Planned Parenthood therefore bemoaned in its lawsuit, filed on behalf of affiliates in Wisconsin, Ohio and Utah, that the 2018 application criteria “now give[s] the most weight to new ‘program priorities’ and ‘key issues,’ such as placing ‘meaningful emphasis’ on abstinence as an approach to birth control (even for adults), providing onsite primary care, and cooperating with faith-based organizations.”
It argued that the criteria violate the statutory mandate that Title X recipients must provide “acceptable and effective” family planning services, as Planned Parenthood doesn’t believe promoting abstinence is effective.
“Abstinence prevents pregnancy and STIs when used perfectly, but in reality, it has extremely high rates of ‘user failure’—that is, people often decide to have sex, even if they had previously intended to abstain from sex,” the complaint argued. “Emphasizing abstinence to adult patients would be particularly inappropriate.”
“Indeed, placing a ‘meaningful emphasis’ on abstinence until marriage to an unmarried, healthy adult woman who wishes to be sexually active, and who comes to a health center for an IUD, would not only be a coercive and egregious clinical practice, but would disrespect the patient’s dignity as an individual … and could be understood as refusing service based on marital status,” it asserted.
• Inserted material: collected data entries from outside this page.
-- ==== Sys2Proof/Laws/KeepsHost.lean ====
section
/-! SUPPORT. Every definition of the host port, freezes, resets, power and the queues that changes the state keeps what `State.Keeps` says, one law each. -/

set_option linter.unusedTactic false
set_option linter.unreachableTactic false

namespace Sys2Proof.Machine

/-! ### Machine/HostPort.lean -/

theorem State.hostPortIntent_keeps {z s : State} {fn data : Nat} (hk : z.Keeps s) :
    z.Keeps (State.hostPortIntent s fn data) := by
  unfold State.hostPortIntent
  repeat' (first
    | with_reducible assumption | with_reducible exact State.Keeps.refl _
    | with_reducible apply State.storeIntent_keeps | with_reducible apply State.Keeps.ite | split)

theorem execHostPortHostStateWrite_keeps {z s : State} (fn : Fin 65) (data : Word) (hk : z.Keeps s) :
    z.KeepsNext (execHostPortHostStateWrite fn data s) := by
  unfold execHostPortHostStateWrite
  repeat' (first
    | with_reducible assumption | with_reducible exact State.Keeps.refl _
    | with_reducible apply State.mmioWrite_keeps | with_reducible apply State.hostPortIntent_keeps
    | with_reducible apply State.KeepsNext.next | (intro _ _) | dsimp only)

theorem State.tenantIntent_keeps {z s : State} {fn t data : Nat} (hk : z.Keeps s) :
    z.Keeps (State.tenantIntent s fn t data) := by
  unfold State.tenantIntent
  repeat' (first
    | with_reducible assumption | with_reducible exact State.Keeps.refl _
    | with_reducible apply State.storeIntent_keeps | with_reducible apply State.Keeps.ite | split)

theorem execTenantHostStateWrite_keeps {z s : State} (fn : Fin 65) (t : Fin 64) (data : Word) (hk : z.Keeps s) :
    z.KeepsNext (execTenantHostStateWrite fn t data s) := by
  unfold execTenantHostStateWrite
  repeat' (first
    | with_reducible assumption | with_reducible exact State.Keeps.refl _
    | with_reducible apply State.mmioWrite_keeps | with_reducible apply State.tenantIntent_keeps
    | with_reducible apply State.KeepsNext.next | (intro _ _) | dsimp only)

theorem State.flrBegin_keeps {z s : State} {fn : Nat} (hk : z.Keeps s) : z.Keeps (State.flrBegin s fn) := by
  unfold State.flrBegin
  repeat' (first
    | with_reducible assumption | with_reducible exact State.Keeps.refl _
    | with_reducible apply State.breakLocksOf_keeps
    | fail_if_no_progress (first
        | refine State.Keeps.upd ?_ rfl (fun c => { c with })
        | refine State.Keeps.upd ?_ rfl (by
          intro c; cases c; constructor <;> repeat' first
            | assumption | exact Sparse.wf_put (by assumption) | exact Sparse.wf_ins (by assumption)
            | exact Sparse.wf_del (by assumption) | exact Sparse.wf_filter (by assumption) | rfl
            | (dsimp only; split) | split)))

theorem State.flrDrain_keeps {z s : State} {fn : Nat} (hk : z.Keeps s) : z.Keeps (State.flrDrain s fn) := by
  unfold State.flrDrain
  repeat' (first
    | with_reducible assumption | with_reducible exact State.Keeps.refl _
    | with_reducible apply State.abandonOps_keeps | with_reducible apply State.Keeps.ite
    | fail_if_no_progress (first
        | refine State.Keeps.upd ?_ rfl (fun c => { c with })
        | refine State.Keeps.upd ?_ rfl (by
          intro c; cases c; constructor <;> repeat' first
            | assumption | exact Sparse.wf_put (by assumption) | exact Sparse.wf_ins (by assumption)
            | exact Sparse.wf_del (by assumption) | exact Sparse.wf_filter (by assumption) | rfl
            | (dsimp only; split) | split))
    | split | dsimp only)

theorem State.clearVfFields_keeps {z s : State} {t : Nat} (hk : z.Keeps s) : z.Keeps (State.clearVfFields s t) := by
  unfold State.clearVfFields
  repeat' (first
    | with_reducible assumption | with_reducible exact State.Keeps.refl _ | with_reducible apply State.wr_keeps)

theorem State.clearMsix_keeps {z s : State} {fn : Nat} (hk : z.Keeps s) : z.Keeps (State.clearMsix s fn) := by
  unfold State.clearMsix
  repeat' (first
    | with_reducible assumption | with_reducible exact State.Keeps.refl _
    | fail_if_no_progress (first
        | refine State.Keeps.upd ?_ rfl (fun c => { c with })
        | refine State.Keeps.upd ?_ rfl (by
          intro c; cases c; constructor <;> repeat' first
            | assumption | exact Sparse.wf_put (by assumption) | exact Sparse.wf_ins (by assumption)
            | exact Sparse.wf_del (by assumption) | exact Sparse.wf_filter (by assumption) | rfl
            | (dsimp only; split) | split)))

theorem State.flrEnd_keeps {z s : State} {fn : Nat} (hk : z.Keeps s) : z.Keeps (State.flrEnd s fn) := by
  unfold State.flrEnd
  repeat' (first
    | with_reducible assumption | with_reducible exact State.Keeps.refl _
    | with_reducible apply State.clearVfFields_keeps | with_reducible apply State.clearMsix_keeps
    | with_reducible apply State.Keeps.ite
    | fail_if_no_progress (first
        | refine State.Keeps.upd ?_ rfl (fun c => { c with })
        | refine State.Keeps.upd ?_ rfl (by
          intro c; cases c; constructor <;> repeat' first
            | assumption | exact Sparse.wf_put (by assumption) | exact Sparse.wf_ins (by assumption)
            | exact Sparse.wf_del (by assumption) | exact Sparse.wf_filter (by assumption) | rfl
            | (dsimp only; split) | split))
    | split | dsimp only)

theorem State.vfStops_keeps {z s : State} {n : Nat} (hk : z.Keeps s) : z.Keeps (State.vfStops s n) := by
  unfold State.vfStops
  repeat' (first
    | with_reducible assumption | with_reducible exact State.Keeps.refl _ | with_reducible apply State.flrBegin_keeps
    | with_reducible apply State.flrDrain_keeps | with_reducible apply State.flrEnd_keeps)

theorem State.vfGone_keeps {z s : State} {n : Nat} (hk : z.Keeps s) : z.Keeps (State.vfGone s n) := by
  unfold State.vfGone
  repeat' (first
    | with_reducible assumption | with_reducible exact State.Keeps.refl _
    | with_reducible apply State.clearMsix_keeps
    | fail_if_no_progress (first
        | refine State.Keeps.upd ?_ rfl (fun c => { c with })
        | refine State.Keeps.upd ?_ rfl (by
          intro c; cases c; constructor <;> repeat' first
            | assumption | exact Sparse.wf_put (by assumption) | exact Sparse.wf_ins (by assumption)
            | exact Sparse.wf_del (by assumption) | exact Sparse.wf_filter (by assumption) | rfl
            | (dsimp only; split) | split)))

theorem State.stopVfs_keeps {z before s : State} (hk : z.Keeps s) : z.Keeps (State.stopVfs before s) :=
  forUpTo_keeps _ hk (fun _ _ hu => State.Keeps.ite (State.vfStops_keeps hu) (State.Keeps.ite (State.vfGone_keeps hu) hu))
In the amicus brief signed this week by 20 attorneys general, it was similarly posited that the new abstinence promotion criteria is less effective, and will “result in serious harm” because contraceptives are beneficial to society’s interests.
“The burdens that result from restricting access to or information about reproductive healthcare, including information about contraception, often fall disproportionately on a state’s most vulnerable residents, including low-income women and women of color,” the signees claim. “And apart from the intrinsic value of protecting residents’ constitutional right to procreative choice, the states know from experience that restricting access to reproductive healthcare also burdens the public.”
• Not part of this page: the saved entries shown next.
-- ==== Sys2Proof/Laws/KeepsMedia.lean ====
section
/-! SUPPORT. Every definition of the channels and their media that changes the state keeps what `State.Keeps` says, one law each. -/

set_option linter.unusedTactic false
set_option linter.unreachableTactic false

namespace Sys2Proof.Machine

/-! ### Machine/Signal.lean -/

theorem State.freeSamples_keeps {z s : State} {n : Nat} (hk : z.Keeps s) : z.Keeps (State.freeSamples s n).2 := by
  unfold State.freeSamples
  repeat' (first
    | with_reducible assumption | with_reducible exact State.Keeps.refl _ | with_reducible apply State.drawNat_keeps
    | with_reducible apply forUpTo_keeps | with_reducible apply forUpTo_keeps_snd | (intro _ _ _) | (intro _ _)
    | dsimp only)

theorem State.comfortNoise_keeps {z s : State} {e : NoiseEst} {level : Int} {n : Nat} (hk : z.Keeps s) :
    z.Keeps (State.comfortNoise s e level n).2.2 := by
  unfold State.comfortNoise
  repeat' (first
    | with_reducible assumption | with_reducible exact State.Keeps.refl _
    | with_reducible apply State.freeSamples_keeps | with_reducible apply State.Keeps.ite | (intro _ _) | split
    | dsimp only)

/-! ### Machine/Tones.lean -/

theorem State.decideV_keeps {z s : State} {v : Verdict} (hk : z.Keeps s) : z.Keeps (s.decideV v).2 := by
  cases v with
  | yes => exact hk
  | no => exact hk
  | open_ => exact State.drawBool_keeps hk

theorem State.dtmfFrame_keeps {z s : State} {h : Heard} (hk : z.Keeps s) : z.Keeps (State.dtmfFrame s h).2 := by
  unfold State.dtmfFrame
  repeat' (first
    | with_reducible assumption | with_reducible exact State.Keeps.refl _ | with_reducible apply State.drawBool_keeps
    | with_reducible apply State.Keeps.ite | (intro _ _) | split | dsimp only)

theorem State.dtmfStep_keeps {z s : State} {d : DtmfDet} {h : Heard} (hk : z.Keeps s) :
    z.Keeps (State.dtmfStep s d h).2.2 := by
  unfold State.dtmfStep
  repeat' (first
    | with_reducible assumption | with_reducible exact State.Keeps.refl _ | with_reducible apply State.decideV_keeps
    | with_reducible apply State.dtmfFrame_keeps | with_reducible apply State.Keeps.ite | split | dsimp only)

theorem State.cptStep_keeps {z s : State} {d : CptDet} {n minDb : Nat} {c : CptCfg} {h : Heard} (hk : z.Keeps s) :
    z.Keeps (State.cptStep s d n minDb c h).2.2 := by
  unfold State.cptStep
  repeat' (first
    | with_reducible assumption | with_reducible exact State.Keeps.refl _ | with_reducible apply State.decideV_keeps
    | with_reducible apply State.Keeps.ite | split | dsimp only)

theorem State.faxTone_keeps {z s : State} {p : Tone → Verdict} {ms code turn : Nat} {h : Heard} (hk : z.Keeps s) :
    z.Keeps (State.faxTone s p ms code turn h).2.2 := by
  unfold State.faxTone
  repeat' (first
    | with_reducible assumption | with_reducible exact State.Keeps.refl _ | with_reducible apply State.decideV_keeps
    | with_reducible apply State.Keeps.ite | split | dsimp only)

theorem State.faxStep_keeps {z s : State} {d : FaxDet} {h : Heard} (hk : z.Keeps s) :
    z.Keeps (State.faxStep s d h).2.2 := by
  unfold State.faxStep
  repeat' (first
    | with_reducible assumption | with_reducible exact State.Keeps.refl _ | with_reducible apply State.decideV_keeps
    | with_reducible apply State.faxTone_keeps | with_reducible apply State.Keeps.ite | split | dsimp only)

theorem State.disablerHears_keeps {z s : State} {h : Heard} {l : List Int} (hk : z.Keeps s) :
    z.Keeps (State.disablerHears s h l).2 := by
  unfold State.disablerHears
  repeat' (first
    | with_reducible assumption | with_reducible exact State.Keeps.refl _ | with_reducible apply State.decideV_keeps
    | with_reducible apply State.Keeps.ite | split | dsimp only)

/-! ### Machine/Echo.lean -/

theorem State.setEcho_keeps {z s : State} {g : Nat} {e : Echo} (hk : z.Keeps s) : z.Keeps (State.setEcho s g e) := by
  unfold State.setEcho
  repeat' (first
    | with_reducible assumption | with_reducible exact State.Keeps.refl _
    | fail_if_no_progress (first
        | refine State.Keeps.upd ?_ rfl (fun c => { c with })
        | refine State.Keeps.upd ?_ rfl (by
          intro c; cases c; constructor <;> repeat' first
            | assumption | exact Sparse.wf_put (by assumption) | exact Sparse.wf_ins (by assumption)
            | exact Sparse.wf_del (by assumption) | exact Sparse.wf_filter (by assumption) | rfl
            | (dsimp only; split) | split)))

theorem State.modEcho_keeps {z s : State} {g : Nat} {f : Echo → Echo} (hk : z.Keeps s) :
    z.Keeps (State.modEcho s g f) := by
  unfold State.modEcho
  repeat' (first
    | with_reducible assumption | with_reducible exact State.Keeps.refl _ | with_reducible apply State.setEcho_keeps)

theorem State.reportDb_keeps {z s : State} {b : Nat} {r : Row} {num den : Nat} {offset : Int} (hk : z.Keeps s) :
    z.Keeps (State.reportDb s b r num den offset) := by
  unfold State.reportDb
  repeat' (first
    | with_reducible assumption | with_reducible exact State.Keeps.refl _ | with_reducible apply State.wr_keeps
    | with_reducible apply State.wrS_keeps | with_reducible apply State.drawNat_keeps
    | with_reducible apply State.drawBool_keeps | with_reducible apply State.Keeps.ite | split | dsimp only)

theorem State.fastFreed_keeps {z s : State} {p : Nat} (hk : z.Keeps s) : z.Keeps (State.fastFreed s p) := by
  unfold State.fastFreed
  repeat' (first
    | with_reducible assumption | with_reducible exact State.Keeps.refl _
    | fail_if_no_progress (first
        | refine State.Keeps.upd ?_ rfl (fun c => { c with })
        | refine State.Keeps.upd ?_ rfl (by
          intro c; cases c; constructor <;> repeat' first
            | assumption | exact Sparse.wf_put (by assumption) | exact Sparse.wf_ins (by assumption)
            | exact Sparse.wf_del (by assumption) | exact Sparse.wf_filter (by assumption) | rfl
            | (dsimp only; split) | split)))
The brief further asserts that encouraging “natural family planning” over contraception use affects the “economic productivity” of women.
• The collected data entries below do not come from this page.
theorem execModuleAbsent_keeps {z s : State} (p : Fin 8) (high : Bool) (hk : z.Keeps s) :
    z.KeepsNext (execModuleAbsent p high s) := by
  unfold execModuleAbsent
  repeat' (first
    | with_reducible assumption | with_reducible exact State.Keeps.refl _ | with_reducible apply State.modPort_keeps
    | with_reducible apply State.setRxClock_keeps | with_reducible apply State.faultPort_keeps
    | with_reducible apply State.KeepsNext.next | with_reducible apply State.Keeps.ite | (intro _ _) | split
    | dsimp only)

theorem execModuleTxFault_keeps {z s : State} (p : Fin 8) (high : Bool) (ns : Nat) (hk : z.Keeps s) :
    z.KeepsNext (execModuleTxFault p high ns s) := by
  unfold execModuleTxFault
  repeat' (first
    | with_reducible assumption | with_reducible exact State.Keeps.refl _ | with_reducible apply State.modPort_keeps
    | with_reducible apply State.faultPort_keeps | with_reducible apply State.KeepsNext.next
    | with_reducible apply State.Keeps.ite | (intro _ _) | split | dsimp only)

theorem State.linkUpNow_keeps {z s : State} {p speed : Nat} (hk : z.Keeps s) :
    z.Keeps (State.linkUpNow s p speed) := by
  unfold State.linkUpNow
  repeat' (first
    | with_reducible assumption | with_reducible exact State.Keeps.refl _ | with_reducible apply State.raise_keeps
    | with_reducible apply State.setOp_keeps | with_reducible apply State.modPort_keeps
    | with_reducible apply State.Keeps.ite | (intro _ _) | split | dsimp only)

theorem execLinkUpDeclare_keeps {z s : State} (p : Fin 8) (speed : Fin 3) (heldNs : Nat) (hk : z.Keeps s) :
    z.KeepsNext (execLinkUpDeclare p speed heldNs s) := by
  unfold execLinkUpDeclare
  repeat' (first
    | with_reducible assumption | with_reducible exact State.Keeps.refl _
    | with_reducible apply State.setRxClock_keeps | with_reducible apply State.linkUpNow_keeps
    | with_reducible apply State.KeepsNext.next | with_reducible apply State.Keeps.ite | split | dsimp only)

theorem execLinkDownDeclare_keeps {z s : State} (p : Fin 8) (remote : Bool) (hk : z.Keeps s) :
    z.KeepsNext (execLinkDownDeclare p remote s) := by
  unfold execLinkDownDeclare
  repeat' (first
    | with_reducible assumption | with_reducible exact State.Keeps.refl _ | with_reducible apply State.modPort_keeps
    | with_reducible apply State.linkDown_keeps | with_reducible apply State.setRxClock_keeps
    | with_reducible apply State.KeepsNext.next | with_reducible apply State.Keeps.ite | (intro _ _) | split
    | dsimp only)

theorem State.graceEnd_keeps {z s : State} {p : Nat} (hk : z.Keeps s) : z.Keeps (State.graceEnd s p) := by
  unfold State.graceEnd
  repeat' (first
    | with_reducible assumption | with_reducible exact State.Keeps.refl _ | with_reducible apply State.raise_keeps
    | with_reducible apply State.modPort_keeps | with_reducible apply State.flushTqs_keeps
    | with_reducible apply State.Keeps.ite | (intro _ _) | split | dsimp only)

theorem execFlapGraceExpire_keeps {z s : State} (p : Fin 8) (hk : z.Keeps s) :
    z.KeepsNext (execFlapGraceExpire p s) := by
  unfold execFlapGraceExpire
  repeat' (first
    | with_reducible assumption | with_reducible exact State.Keeps.refl _ | with_reducible apply State.graceEnd_keeps
    | with_reducible apply State.KeepsNext.next)

theorem State.pauseIn_keeps {z s : State} {p quanta : Nat} (hk : z.Keeps s) : z.Keeps (State.pauseIn s p quanta) := by
  unfold State.pauseIn
  repeat' (first
    | with_reducible assumption | with_reducible exact State.Keeps.refl _ | with_reducible apply State.setPort_keeps
    | with_reducible apply State.count48_keeps | with_reducible apply State.Keeps.ite | split | dsimp only)

theorem execPauseFrameReceived_keeps {z s : State} (p : Fin 8) (quanta : BitVec 16) (hk : z.Keeps s) :
    z.KeepsNext (execPauseFrameReceived p quanta s) := by
  unfold execPauseFrameReceived
  repeat' (first
    | with_reducible assumption | with_reducible exact State.Keeps.refl _ | with_reducible apply State.pauseIn_keeps
    | with_reducible apply State.KeepsNext.next | with_reducible apply State.Keeps.ite | split)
“[L]imiting access to contraception would cause social and economic repercussions flowing from lost opportunities for affected women to succeed in the classroom, participate in the workforce, and contribute as taxpayers. These are lifelong consequences for women and their families, and for the states. Restricting the economic productivity of their residents necessarily harms the states as well,” it states.
It also argues that having babies too soon or too often can result in health issues for the infant, and that using contraceptives to prevent pregnancy keep a woman’s “pre-existing health conditions from worsening and new health problems from occurring, because pregnancy may exacerbate existing health conditions such as diabetes, hypertension, and heart disease.”
Signees include the attorneys general of California, Connecticut, Delaware, Hawaii, Illinois, Iowa, Maine, Maryland, Massachusetts, Minnesota, New Jersey, New Mexico, New York, Oregon, Pennsylvania, Rhode Island, Virginia, Vermont, Washington and the District of Columbia.
1 Thessalonians 4:3-5 states, “For this is the will of God, even your sanctification, that ye should abstain from fornication, that every one of you should know how to possess his vessel in sanctification and honor, not in the lust of concupiscence, even as the Gentiles which know not God.”
Hebrews 13:4 also warns, “Marriage is honorable in all, and the bed undefiled, but whoremongers and adulterers God will judge.”